Stored data:
=====

/-- 10_state.md R30, R31: no step of a running block that stays running changes its configuration. -/
def Obligations.ConfigurationIsConstantInARun : Prop :=
  ∀ s t : State, s.running = true → t.running = true → step s = .next t →
    t.samplerate = s.samplerate ∧ t.tolPm = s.tolPm ∧ t.shortThrNs = s.shortThrNs ∧ t.mode = s.mode ∧
    t.accOffset = s.accOffset

/-- 10_state.md R32: a step clears TS_ERR or CFG_ERR only by a reset, which leaves the block stopped, or by a successful
start, and only when the host resets it or writes CTRL. -/
def Obligations.ErrorBitsAreSticky : Prop :=
  ∀ s t : State, step s = .next t →
    (s.tsErr = true ∧ t.tsErr = false) ∨ (s.cfgErr = true ∧ t.cfgErr = false) →
    (t.running = false ∨ (s.running = false ∧ t.running = true)) ∧ ∃ a ∈ s.host.script, a.restarts = true

/-- 40_classifier.md R126, 41_framer.md R144: in a run the polarity changes only by a STRADDLE, which flips it and
reports RESYNC(POLARITY) in the same step. -/
def Obligations.PolarityChangesOnlyByStraddle : Prop :=
  ∀ s t : State, s.Configured → step s = .next t → t.dp.pol ≠ s.dp.pol →
    t.running = false ∨
      (s.outq = [] ∧ t.dp.pol = !s.dp.pol ∧ ∃ r ∈ t.outq, r.kind = 3 ∧ r.a0 = 2)

/-- Every step keeps the machine's bounds and its configuration legal (10_state.md R30, R31, R36, R37, R43). -/
def Obligations.StepKeepsConfiguredAndFramed : Prop :=
  ∀ s t : State, s.Configured → s.Framed → step s = .next t → t.Configured ∧ t.Framed

/-- Every step keeps the sample indices of the datapath in order, and every record of the stream starts no later than
it ends (30_encoding.md R96). -/
def Obligations.StepKeepsTimeAndRangesOrdered : Prop :=
  ∀ s t : State, s.Configured → s.Framed → s.dp.Timed → s.RangesOrdered → step s = .next t →
    t.dp.Timed ∧ t.RangesOrdered

/-- Every step keeps the stream made of records the format admits, each kind, reason, verdict and field code with
arguments it can carry (30_encoding.md R96 to R104). -/
def Obligations.StepKeepsRecordsLegal : Prop :=
  ∀ s t : State, s.Framed → s.RecordsLegal → step s = .next t → t.RecordsLegal

/-- The invariants hold after hardware reset. -/
def Obligations.ResetMeetsTheInvariants : Prop :=
  State.reset.Configured ∧ State.reset.Framed ∧ State.reset.dp.Timed ∧ State.reset.RangesOrdered ∧
    State.reset.RecordsLegal
end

=====

TASK PROMPT: Find and copy every line in the entries above where the string "true" occurs.

SOLUTION FOR THIS EXERCISE:
  ∀ s t : State, s.running = true → t.running = true → step s = .next t →
    (s.tsErr = true ∧ t.tsErr = false) ∨ (s.cfgErr = true ∧ t.cfgErr = false) →
    (t.running = false ∨ (s.running = false ∧ t.running = true)) ∧ ∃ a ∈ s.host.script, a.restarts = true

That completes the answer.